Add in probability P(S’| S,a) - probability of S’ given S and a
What is they key feature of Markov Property
effects of an action taken in a state depend only on that state and not prior history
What is an action in MDP
- set of all possible action
- A(s) defines the set of actions that can eb taken given state s
What is a reward in MDP
- real values reward function
- R(s) indicates reward for being in state s
- R(s,a) indicates reward being in state s after taking action a
- R(S, a, S’) indicates reward for being in state S’ from S after action A
What is policy in MDP
- solution to the MDP
- maps from S to a
- indicates action a to be taken while in state S
What do MDP solutions usually involve?
dynamic programming
- recursively breaking a problem into pieces while remembering optimal solutions to each piece
How is the quality measured of a policy
- measured through expected utility
- denoted by pi*
What is the goal of MDP and what role does RL play
Goal - maximize cumulative reward in LT
RL - transitions and rewards usually not available
- how to change policy given experience
- how to explore environment
Describe Episodic vs continuing tasks in MDP (optimality/horizon)?
Episodic
- finite horzion = game ends after N steps
- optimal policy depends on N - harder to analyze
- Policy depends on time = nonstationary
Continuing tasks
- infinite horizon = no time limit
- optimal action depends on current state and is stationary
What are additive rewards
- infinite value for continuing tasks
what are discontinued rewards
where y is 0 < 1 - discount factor describes preference if an agent for current rewards over future rewards
where y is close to 0 - rewards in distant future are insignificant
where y is close to 1 - agent is more willing to wait for long-term rewards
when y is exactly 1 - discounted rewards reduce to the special case of purely additive rewards
What is the utility of the state
- expected reward for next transition + discounted utility of next stare assuming agent chooses optimal solution
- given by bellman equation
What is the state value function
denoted - U pi (s)
- expected return when starting in s and following pi
What is the state-action value function
denoted - Q pi (s, a) AKA Q funtion
- expected return when starting in s, performing a and following pi
What are value functions useful for
useful for finding the optimal policy
- can est from experience
- pick the best action using Q function
How does RL differ from MDP
- Don’t know transition model T or Reward R
- must try actions and states to learn
What are the basic ideas of RL
Exploration - you have to try unknown actions to get info
Exploitation - you have to use what you know
Sampling - you may need to repeat many times to get good estimates
Generalization - what you learn in one state may apply to others
How do you receive feedback in RL, What is agents utility in RL
- receive feedback in form of rewards
- utility is reward function
Offline vs Online
Offline is MDP online is RL
What is the idea of model based learning
- the agent uses the transition model of the environment to make decisions
- Assumes learned model is correct
- learn an appx model based on experiences
What is step 1 of MBL
Learn empircal MDP model
- count outcomes s’ for each s, a
- normalize to give estimate of T(s,a,s’)

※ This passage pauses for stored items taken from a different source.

/-- R335: SIFT sifts the pad that its operand names, and starts none where it has met a sift that ran; ILLEGAL above 2,
and PRIV of a cluster pad of another partition. On the core's own pad, where no object is in it, no sift runs and nothing
is to drain, it completes with the pad's region emptied and its census written (R177). -/
def Sys2Proof.Claims.SiftRequests : Prop :=
  (∀ (s s1 : State) (a : Sc) (v : DWord), s.issues (.sift a) → s.gives a.val v →
    (v.toNat = 0 → s.siftRuns s.core = false → s.now.metSift = false → M.answers (siftPad s.core) s () s1 →
      exec (.sift a) s = .next (s.finish (.sift a) .seq (Claims.popped s1.settled [a.val]))) ∧
    (v.toNat = 1 →
      (bit (s.pad (1024 + coreClu s.core)).owner.toNat 4 = false ∨
        fld (s.pad (1024 + coreClu s.core)).owner.toNat 0 4 = s.now.part.toNat) →
      s.siftRuns (1024 + coreClu s.core) = false → s.now.metSift = false → M.answers (siftPad (1024 + coreClu s.core)) s () s1 →
      exec (.sift a) s = .next (s.finish (.sift a) .seq (Claims.popped s1.settled [a.val]))) ∧
    (∀ r, v.toNat = 2 → s.region (coreDie s.core) s.now.part.toNat = some r → s.siftRuns r = false →
      s.now.metSift = false → M.answers (siftPad r) s () s1 →
      exec (.sift a) s = .next (s.finish (.sift a) .seq (Claims.popped s1.settled [a.val]))) ∧
    (v.toNat = 1 → bit (s.pad (1024 + coreClu s.core)).owner.toNat 4 = true →
      fld (s.pad (1024 + coreClu s.core)).owner.toNat 0 4 ≠ s.now.part.toNat →
      exec (.sift a) s = .next (s.takeTrap cPRIV 0 none none)) ∧
    (v.toNat = 2 → s.region (coreDie s.core) s.now.part.toNat = none →
      exec (.sift a) s = .next (s.finish (.sift a) .seq (Claims.popped s [a.val]))) ∧
    (v.toNat = 0 → s.siftRuns s.core = false → s.now.metSift = true →
      exec (.sift a) s = .next (s.finish (.sift a) .seq (Claims.popped s [a.val]))) ∧
    (v.toNat = 0 → s.core < 1024 → s.siftRuns s.core = false → s.now.metSift = false → s.draining s.core = false →
      s.objectsIn (padBase s.core + (s.pad s.core).lo) (padBase s.core + (s.pad s.core).hi) = [] →
      s.liveIn s.core = [] →
      exec (.sift a) s = .next (s.finish (.sift a) .seq (Claims.popped (s.endSift s.core).settled [a.val]))) ∧
    (v.toNat = 0 → s.siftRuns s.core = true → exec (.sift a) s = .next (s.stall sSIFT)) ∧
    (3 ≤ v.toNat → exec (.sift a) s = .next (s.takeTrap cILLEGAL 0 none none)))

/-- TOUCH, ACQ, REL and SIFT: TouchAcquireRelease and SiftRequests. When SIFT of a cluster pad raises PRIV is log
23. -/
def Obligations.TouchAcquireReleaseSift : Prop :=
  Claims.TouchAcquireRelease ∧ Claims.SiftRequests

/-! ## Vectors -/

namespace Sys2Proof.Claims

/-- What one active lane becomes: from its number and the generator's state, its code, the flags it raises, and the
generator's next state (R123, R124). -/
abbrev LaneFn := Nat → DWord → Nat × Flags × DWord

/-- Lanes that are moved, or computed without rounding. -/
def exactly (g : Nat → Nat) : LaneFn := fun i seed => (g i, 0, seed)

/-- Lanes rounded once to their type under a mode (R126). -/
def rounded (ty : Nat) (mode : Mode) (g : Nat → FVal × Flags) : LaneFn := fun i seed =>
  let r := roundStep ty mode seed (g i).1
  (r.1, (g i).2 ||| r.2.1, r.2.2)

/-- The functions of R136, which flush a subnormal FP16 or BF16 result to a zero of its sign with UF and NX. -/
def flushing (ty : Nat) (mode : Mode) (g : Nat → FVal × Flags) : LaneFn := fun i seed =>
  let r := rounded ty mode g i seed
  let f := r.1 % 2 ^ fracBits ty
  if (ty = 10 ∨ ty = 11) ∧ r.1 / 2 ^ fracBits ty % 2 ^ expBits ty = 0 ∧ f ≠ 0 then
    (r.1 - f, r.2.1 ||| flagUF ||| flagNX, r.2.2)
  else r

/-- Lanes in ascending order: active ones by f, inactive ones as they were (R123, R133). -/
def fill (f : LaneFn) (m : BitVec 16) (old : Nat → Nat) : List Nat → DWord → List Nat × Flags × DWord
  | [], seed => ([], 0, seed)
  | i :: is, seed =>
    if m.getLsbD i then
      let x := f i seed
      let r := fill f m old is x.2.2
      (x.1 :: r.1, x.2.1 ||| r.2.1, r.2.2)
    else
      let r := fill f m old is seed
      (old i :: r.1, r.2)

/-- Flags f are ORed into FEXC, and the generator stands at seed. -/
def raised (s : State) (f : Flags) (seed : DWord) (t : State) : Prop :=
  (t = s ∧ f = 0 ∧ seed = s.now.srseed) ∨
    t = s.updCtx s.core s.ctx fun q => { q with fexc := q.fexc ||| f, srseed := seed }

/-- The instruction completes with the lanes of d filled by f. -/
def fills (s : State) (i : Instr) (vx : Vx) (u : Uses) (d : Nat) (f : LaneFn) : Prop :=
  let w := laneWidth vx.type
  let r := fill f (maskOf s vx.mask) (laneOf (oldOf s d) w) (List.range (lanesOf vx.type)) s.now.srseed
  ∃ t, raised s r.2.1 r.2.2 t ∧ exec i s = .next (s.finish i .seq (t.putV u d (ofLanes w r.1)))

/-- Integer lanes wrap (R134); floating lanes round once. -/
def arith (vx : Vx) (real : FVal → FVal → FVal × Flags) (int : Int → Int → Int) (x y : V512) : LaneFn :=
  let ty := vx.type
  if intType ty then exactly fun i => intLane ty (int (intOf ty (elemOf ty x i)) (intOf ty (elemOf ty y i)))
  else rounded ty (Mode.ofCode vx.mode) fun i => real (decodeVal ty (elemOf ty x i)) (decodeVal ty (elemOf ty y i))

/-- The lesser or greater of two lanes; a floating one is rounded as any lane is (R126). -/
def choose (vx : Vx) (real : FVal → FVal → FVal × Flags) (int : Int → Int → Int) (x y : V512) : LaneFn :=
  let ty := vx.type
  if intType ty then exactly fun i => intLane ty (int (intOf ty (elemOf ty x i)) (intOf ty (elemOf ty y i)))
  else rounded ty (Mode.ofCode vx.mode) fun i => real (decodeVal ty (elemOf ty x i)) (decodeVal ty (elemOf ty y i))

/-- Bits of the n-bit elements. -/
def bitwise (vx : Vx) (f : (n : Nat) → BitVec n → BitVec n → BitVec n) (x y : V512) : LaneFn :=
  let n := elemBits vx.type
  exactly fun i =>
    placeElem vx.type (f n (BitVec.ofNat n (elemOf vx.type x i)) (BitVec.ofNat n (elemOf vx.type y i))).toNat

/-- Three sources, rounded once. -/
def arith3 (vx : Vx) (real : FVal → FVal → FVal → FVal × Flags) (int : Int → Int → Int → Int) (x y z : V512) :
    LaneFn :=
  let ty := vx.type
  if intType ty then exactly fun i =>
    intLane ty (int (intOf ty (elemOf ty x i)) (intOf ty (elemOf ty y i)) (intOf ty (elemOf ty z i)))
  else rounded ty (Mode.ofCode vx.mode) fun i =>
    real (decodeVal ty (elemOf ty x i)) (decodeVal ty (elemOf ty y i)) (decodeVal ty (elemOf ty z i))

/-- The rounding mode is RDN, which gives an exact zero sum its sign (R121). -/
def down (vx : Vx) : Bool := vx.mode == 2
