theorem sar (wd : Bool) (d : Sc) (a : Sc) (b : Sc) : Statement (.sar wd d a b) :=
  .inr (.inr (.inl rfl))

theorem rol (wd : Bool) (d : Sc) (a : Sc) (b : Sc) : Statement (.rol wd d a b) :=
  .inr (.inr (.inl rfl))

theorem clz (wd : Bool) (d : Sc) (a : Sc) : Statement (.clz wd d a) :=
  .inr (.inr (.inl rfl))

theorem ctz (wd : Bool) (d : Sc) (a : Sc) : Statement (.ctz wd d a) :=
  .inr (.inr (.inl rfl))

theorem popc (wd : Bool) (d : Sc) (a : Sc) : Statement (.popc wd d a) :=
  .inr (.inr (.inl rfl))

theorem abs (wd : Bool) (d : Sc) (a : Sc) : Statement (.abs wd d a) :=
  .inr (.inr (.inl rfl))

theorem min (wd : Bool) (d : Sc) (a : Sc) (b : Sc) : Statement (.min wd d a b) :=
  .inr (.inr (.inl rfl))

theorem minn (wd : Bool) (d : Sc) (a : Sc) (b : Sc) : Statement (.minn wd d a b) :=
  .inr (.inr (.inl rfl))

theorem max (wd : Bool) (d : Sc) (a : Sc) (b : Sc) : Statement (.max wd d a b) :=
  .inr (.inr (.inl rfl))

theorem maxn (wd : Bool) (d : Sc) (a : Sc) (b : Sc) : Statement (.maxn wd d a b) :=
  .inr (.inr (.inl rfl))

theorem seq (wd : Bool) (d : Sc) (a : Sc) (b : Sc) : Statement (.seq wd d a b) :=
  .inr (.inr (.inl rfl))

theorem sne (wd : Bool) (d : Sc) (a : Sc) (b : Sc) : Statement (.sne wd d a b) :=
  .inr (.inr (.inl rfl))

theorem slt (wd : Bool) (d : Sc) (a : Sc) (b : Sc) : Statement (.slt wd d a b) :=
  .inr (.inr (.inl rfl))

theorem slb (wd : Bool) (d : Sc) (a : Sc) (b : Sc) : Statement (.slb wd d a b) :=
  .inr (.inr (.inl rfl))

theorem sel (wd : Bool) (d : Sc) (c : Fin 16) (a : Sc) (b : Sc) : Statement (.sel wd d c a b) :=
  .inr (.inr (.inl rfl))

theorem addi (wd : Bool) (d : Sc) (a : Sc) (imm : BitVec 10) : Statement (.addi wd d a imm) :=
  .inr (.inr (.inl rfl))

theorem andi (wd : Bool) (d : Sc) (a : Sc) (imm : BitVec 10) : Statement (.andi wd d a imm) :=
  .inr (.inr (.inl rfl))

theorem ori (wd : Bool) (d : Sc) (a : Sc) (imm : BitVec 10) : Statement (.ori wd d a imm) :=
  .inr (.inr (.inl rfl))

theorem xori (wd : Bool) (d : Sc) (a : Sc) (imm : BitVec 10) : Statement (.xori wd d a imm) :=
  .inr (.inr (.inl rfl))

theorem shli (wd : Bool) (d : Sc) (a : Sc) (n : Fin 64) : Statement (.shli wd d a n) :=
  .inr (.inr (.inl rfl))

theorem shri (wd : Bool) (d : Sc) (a : Sc) (n : Fin 64) : Statement (.shri wd d a n) :=
  .inr (.inr (.inl rfl))

theorem sari (wd : Bool) (d : Sc) (a : Sc) (n : Fin 64) : Statement (.sari wd d a n) :=
  .inr (.inr (.inl rfl))

theorem movi (d : Sc) (imm : BitVec 18) : Statement (.movi d imm) :=
  .inr (.inr (.inl rfl))

theorem movhi (d : Sc) (imm : BitVec 16) (k : Fin 4) : Statement (.movhi d imm k) :=
  .inr (.inr (.inl rfl))

theorem bfx (d : Sc) (a : Sc) (pos : Fin 64) (lm : Fin 64) : Statement (.bfx d a pos lm) :=
  .inr (.inr (.inl rfl))

theorem bfi (d : Sc) (a : Sc) (pos : Fin 64) (lm : Fin 64) : Statement (.bfi d a pos lm) :=
  .inr (.inr (.inl rfl))

theorem beq (a : Sc) (b : Sc) (off : BitVec 10) : Statement (.beq a b off) :=
  .inr (.inr (.inl rfl))

theorem bne (a : Sc) (b : Sc) (off : BitVec 10) : Statement (.bne a b off) :=
  .inr (.inr (.inl rfl))

theorem blt (a : Sc) (b : Sc) (off : BitVec 10) : Statement (.blt a b off) :=
  .inr (.inr (.inl rfl))

theorem bge (a : Sc) (b : Sc) (off : BitVec 10) : Statement (.bge a b off) :=
  .inr (.inr (.inl rfl))

theorem blo (a : Sc) (b : Sc) (off : BitVec 10) : Statement (.blo a b off) :=
  .inr (.inr (.inl rfl))

theorem bhs (a : Sc) (b : Sc) (off : BitVec 10) : Statement (.bhs a b off) :=
  .inr (.inr (.inl rfl))

theorem bz (a : Sc) (off : BitVec 10) : Statement (.bz a off) :=
  .inr (.inr (.inl rfl))

theorem bnz (a : Sc) (off : BitVec 10) : Statement (.bnz a off) :=
  .inr (.inr (.inl rfl))

theorem b (t : BitVec 24) : Statement (.b t) :=
  .inr (.inr (.inl rfl))

theorem j (t : BitVec 24) : Statement (.j t) :=
  .inr (.inr (.inl rfl))

theorem call (t : BitVec 24) : Statement (.call t) :=
  .inr (.inr (.inl rfl))

theorem loop (a : Sc) (len : BitVec 16) : Statement (.loop a len) :=
  .inr (.inr (.inl rfl))

theorem loopi (n : BitVec 8) (len : BitVec 16) : Statement (.loopi n len) :=
  .inr (.inr (.inl rfl))

theorem sig (t : BitVec 24) : Statement (.sig t) :=
  .inr (.inr (.inl rfl))

theorem done : Statement (.done) :=
  .inr (.inr (.inl rfl))

theorem yield : Statement (.yield) :=
  .inr (.inr (.inl rfl))

theorem wfe : Statement (.wfe) :=
  .inr (.inr (.inl rfl))

theorem sev : Statement (.sev) :=
  .inr (.inr (.inl rfl))

theorem brk (imm : BitVec 12) : Statement (.brk imm) :=
  .inr (.inr (.inl rfl))

theorem sysc (imm : BitVec 12) : Statement (.sysc imm) :=
  .inr (.inr (.inl rfl))

theorem eret : Statement (.eret) :=
  .inr (.inr (.inl rfl))

theorem jr (a : Sc) : Statement (.jr a) :=
  .inr (.inr (.inl rfl))

theorem callr (a : Sc) : Statement (.callr a) :=
  .inr (.inr (.inl rfl))

theorem ret : Statement (.ret) :=
  .inr (.inr (.inl rfl))

theorem clen (a : Sc) : Statement (.clen a) :=
  .inr (.inr (.inl rfl))

theorem cldis (a : Sc) : Statement (.cldis a) :=
  .inr (.inr (.inl rfl))

theorem clpend (b : Sc) (a : Sc) : Statement (.clpend b a) :=
  .inr (.inr (.inl rfl))

theorem savew (a : Sc) : Statement (.savew a) :=
  .inr (.inr (.inl rfl))

theorem loadw (a : Sc) : Statement (.loadw a) :=
  .inr (.inr (.inl rfl))

theorem ctxrd (b : Sc) (a : Sc) : Statement (.ctxrd b a) :=
  .inr (.inr (.inl rfl))

theorem ctxwr (a : Sc) (b : Sc) : Statement (.ctxwr a b) :=
  .inr (.inr (.inl rfl))

theorem fence (pred : BitVec 3) (succ : BitVec 3) (scope : Fin 8) : Statement (.fence pred succ scope) :=
  .inr (.inr (.inl rfl))

theorem linkc (dir : Fin 4) : Statement (.linkc dir) :=
  .inr (.inr (.inl rfl))

theorem linkf (dir : Fin 4) : Statement (.linkf dir) :=
  .inr (.inr (.inl rfl))

theorem gbar (a : Sc) : Statement (.gbar a) :=
  .inr (.inr (.inl rfl))

theorem gwait (a : Sc) : Statement (.gwait a) :=
  .inr (.inr (.inl rfl))

theorem sift (a : Sc) : Statement (.sift a) :=
  .inr (.inr (.inl rfl))

theorem launch (p : Pr) : Statement (.launch p) :=
  .inr (.inr (.inl rfl))

theorem cancel (a : Sc) : Statement (.cancel a) :=
  .inr (.inr (.inl rfl))

theorem xinv (p : Pr) : Statement (.xinv p) :=
  .inr (.inr (.inl rfl))

theorem trace (a : Sc) : Statement (.trace a) :=
  .inr (.inr (.inl rfl))

theorem ctrsnap (p : Pr) : Statement (.ctrsnap p) :=
  .inr (.inr (.inl rfl))

theorem csrr (d : Sc) (csr : BitVec 12) : Statement (.csrr d csr) :=
  .inr (.inr (.inl rfl))

theorem csrw (d : Sc) (csr : BitVec 12) : Statement (.csrw d csr) :=
  .inr (.inr (.inl rfl))

theorem csrset (d : Sc) (csr : BitVec 12) : Statement (.csrset d csr) :=
  .inr (.inr (.inl rfl))
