theorem witness_ScalarStoreResults :
    (∀ e ∈ Claims.scalarStores 1 2 false false 2 0 1 1 1 1, base.issues e.1) ∧ base.now.latch = none ∧ base.mem.wf ∧
    Claims.offsetIs base false 1 4 4 ∧ base.gives 1 1 ∧ base.gives 2 2 ∧ base.now.p[(1 : Fin 16)].w = true ∧
    Claims.ownObject base 1 0x1010 0x1000 head1 ∧ Claims.bodyAt head1 0x1000 0x1010 ∧
    Claims.reaches base 1 0x1010 0x1000 4 4 ∧ base.armed 0 0 = none := by and_intros <;> first | decide +kernel | simp [Claims.offsetIs]

theorem witness_WaitingAccesses :
    let s1 := M.after (access 1 0 4 4 true false) base
    let s2 := M.after (tryNeed 0 0 (.words .load 1 4 [0] [])) s1
    let s3 := M.after (tryNeed 0 0 (.words .consume 1 4 [0] [])) s1
    let s4 := M.after (access 1 4 4 4 false true) base
    let s5 := M.after (tryNeed 0 0 (.words .fill 1 4 [4] [2])) s4
    let s6 := M.after (access 1 4 4 4 true false) base
    let s7 := M.after (tryNeed 0 0 (.words .load 1 4 [4] [])) s6
    (∀ i ∈ [Instr.ldw 2 false false 2 0 1 0, .ldc 2 false false 2 0 1 0, .stf 2 false false 2 0 1 1], base.issues i) ∧
    base.now.latch = none ∧ base.takes 2 ∧ base.gives 2 2 ∧ base.released ∧ base.performed ∧ s2.settled.upsets = [] ∧
    s3.settled.upsets = [] ∧
    M.answers (access 1 0 4 4 true false) base (some 0x1010) s1 ∧
    M.answers (tryNeed 0 0 (.words .load 1 4 [0] [])) s1 (.ok [7]) s2 ∧
    M.answers (tryNeed 0 0 (.words .consume 1 4 [0] [])) s1 (.ok [7]) s3 ∧
    M.answers (access 1 4 4 4 false true) base (some 0x1014) s4 ∧ s4.gives 2 2 ∧
    M.answers (tryNeed 0 0 (.words .fill 1 4 [4] [2])) s4 (.ok []) s5 ∧
    M.answers (access 1 4 4 4 true false) base (some 0x1014) s6 ∧
    M.answers (tryNeed 0 0 (.words .load 1 4 [4] [])) s6 (.error 4) s7 ∧
    base.issues (.ldw 2 false false 2 0 1 1) := by
  intro s1 s2 s3 s4 s5 s6 s7
  and_intros <;> first | decide +kernel | exact answers_granted (by decide +kernel) |
    exact answers_failed (by decide +kernel) | exact answers_out (by decide +kernel)

theorem witness_WaitingAccessesComplete :
    (∀ i ∈ [Instr.ldw 2 false false 2 0 1 0, .ldc 2 false false 2 0 1 0, .stf 2 false false 2 0 1 1], base.issues i) ∧
    base.now.latch = none ∧ base.takes 2 ∧ base.gives 2 2 ∧ Claims.offsetIs base false 0 4 0 ∧
    Claims.offsetIs base false 1 4 4 ∧ Claims.ownObject base 1 0x1010 0x1000 head1 ∧
    4 + 4 ≤ (base.now.p[(1 : Fin 16)]).len ∧ Claims.clean base 0x1010 4 ∧ Claims.clean base 0x1014 4 ∧
    base.now.p[(1 : Fin 16)].r = true ∧ base.now.p[(1 : Fin 16)].w = true ∧
    (∀ w ∈ wordsOf 0x1010 4, base.mem.isFull w = true) ∧ (∀ w ∈ wordsOf 0x1014 4, base.mem.isFull w = false) ∧
    base.mem.wf ∧ Claims.bodyAt head1 0x1000 0x1010 ∧ base.mem.footOf 0x1014 = some 0x1000 ∧
    base.armed 0 0 = none := by
  and_intros <;> first | decide +kernel | simp [Claims.offsetIs]

theorem witness_FullEmptyConditions :
    Claims.ownObject base 1 0x1010 0x1000 head1 ∧ Claims.clean base 0x1010 4 ∧ Claims.clean base 0x1014 4 ∧
    base.mem.isFull 0x1010 = true ∧ base.mem.isFull 0x1014 = false ∧ base.mem.wf ∧
    base.mem.footOf 0x1014 = some 0x1000 ∧ base.armed 0 0 = none := by and_intros <;> decide +kernel

theorem witness_FullEmptyAndPointerAccess :
    let offs := (List.range 32).map fun i => 4 + 4 * i
    let each : M (Nat × List Nat) := accessEach 1 4 4 offs true false
    let s1 := M.after each base
    let bits : M (List Bool) := offs.mapM fun o => if offs.contains o then allFull (0x1010 + o) 4 true aR else pure false
    let acc := M.after (access 1 4 8 4 false true) (M.after (deadObject 1) base)
    let g := ptr 3 0 1024 0x1010
    let t1 := M.after (access 1 16 16 16 true false) base
    let place : M (Option Nat) := pstPlace 1 1 16 4
    let u2 := M.after place base
    let dead : M Bool := deadObject 1
    let s0 := M.after dead base
    let put : M Unit := do writeGranule 0x1020 (← preg 1); bumpVersion 0x1020
    (∀ i ∈ [Instr.feget 2 false 0 1 1, .feset 2 false true 0 1 1, .pld 7 false 4 1 1, .pst 1 false 4 1 1],
      base.issues i) ∧ base.takes 2 ∧ base.gives 2 2 ∧
    M.answers each base (0x1010, offs) s1 ∧ M.answers bits s1 (.replicate 32 false) (M.after bits s1) ∧
    (M.after bits s1).upsets = [] ∧ base.released ∧ base.performed ∧
    M.answers (checkPerm 1 false true) base g base ∧ M.answers dead base false s0 ∧
      M.answers (access 1 4 8 4 false true) s0 (some 0x1014) acc ∧
    M.answers (setFE 0x1014 8 true aW) acc () (M.after (setFE 0x1014 8 true aW) acc) ∧
    M.answers (access 1 16 16 16 true false) base (some 0x1020) t1 ∧
    M.answers (readGranule 0x1020) t1 .null (M.after (readGranule 0x1020) t1) ∧ PReg.null.tag = false ∧
    (M.after (readGranule 0x1020) t1).upsets = [] ∧
    M.answers place base (some 0x1020) u2 ∧ M.answers put u2 () (M.after put u2) ∧
    (Claims.offsetIs base false 1 4 4 ∧ 4 + 128 ≤ base.now.p[(1 : Fin 16)].len ∧
      4 + 4 * 2 ≤ base.now.p[(1 : Fin 16)].len) ∧
    (Claims.offsetIs base false 1 16 16 ∧ Claims.ownObject base 1 0x1010 0x1000 head1 ∧
      Claims.reaches base 1 0x1010 0x1000 16 16 ∧ Claims.clean base 0x1020 16 ∧
      base.now.p[(1 : Fin 16)].r = true ∧ base.now.p[(1 : Fin 16)].w = true ∧ base.mem.isTagged 0x1020 = false ∧
      base.issues (.pst 8 false 4 1 1) ∧ base.now.p[(8 : Fin 16)].tag = false ∧ base.mem.wf ∧
      Claims.bodyAt head1 0x1000 0x1010 ∧ base.armed 0 0 = none) := by
  intro offs each s1 bits acc g t1 place u2 dead s0 put
  and_intros <;> first | decide +kernel | exact answers_out (by decide +kernel) | simp [Claims.offsetIs]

- Discover each reward when we experience (S, a, s’)
What is step 2 of MBL
- solve learned MDP
Pros and Cons of MBL
Pro - makes efficient use of experiences
Con - may not scale to large state spaces
- learns model one state-action pair at a time
What is the simplified task of passive reinforcement learning
Policy evaluation - Input - a fixed policy pi(s) - agent tries to learn the utility pi (s) - Don't know transition model and reward the goal is to learn state values
Run through passive reinforcement learning
- Agent executes set of trials in env using policy
- Agent started in the initial state and reaches one of the terminal states
- Agent percepts supply current state and reward for transition to reach that state
What is the utility in Passive reinforcement learning
- is defined as expected sum of (discounted ) rewards obtained if policy followed
What is the goal of direct evaluation
Compute values for each state under pi
What is the idea of Direct Evaluation
Average observed sample values
- Act according to pi
- write down sum of discounted rewards when visiting state
- average those samples
What does direct evaluation do to RL
reduces it to standard supervised learning with state and reward pair
Pros and cons of direct evaluation
Pros
- Easy to understand
- No knowledge of T, R required
- eventually computes correct avg values using just sample transitions
Cons
- wastes information about state connections
- each state learned separately
- violates Bellman equations
- slow
Why not use policy evaluation
Still need T and R although it exploits the connection between states
What is the idea of sample based policy evaluation
take samples of outcomes by doing the action and then average
What is the idea of Temporal difference learning TDL
- update U each time we experience transition
- likely outcomes will contribute updates more often
How does TDL learn
- Policy is still fixed , still evaluating
- Take the running average - move values toward successor value
Problems of TD value learning and solution
- cannot turn values into new policy
- solution - learn Q values , make action selection model free
Known MDP vs Unknown MDP
Known MDP
- offline solution
- policy evaluation
Unkown MDP model based
- fixed policy evaluated on appx MDP
Unkown MDP model free
- Evaluate fixed policy at value learning
- Q learning
- PRL
- DE
- TDL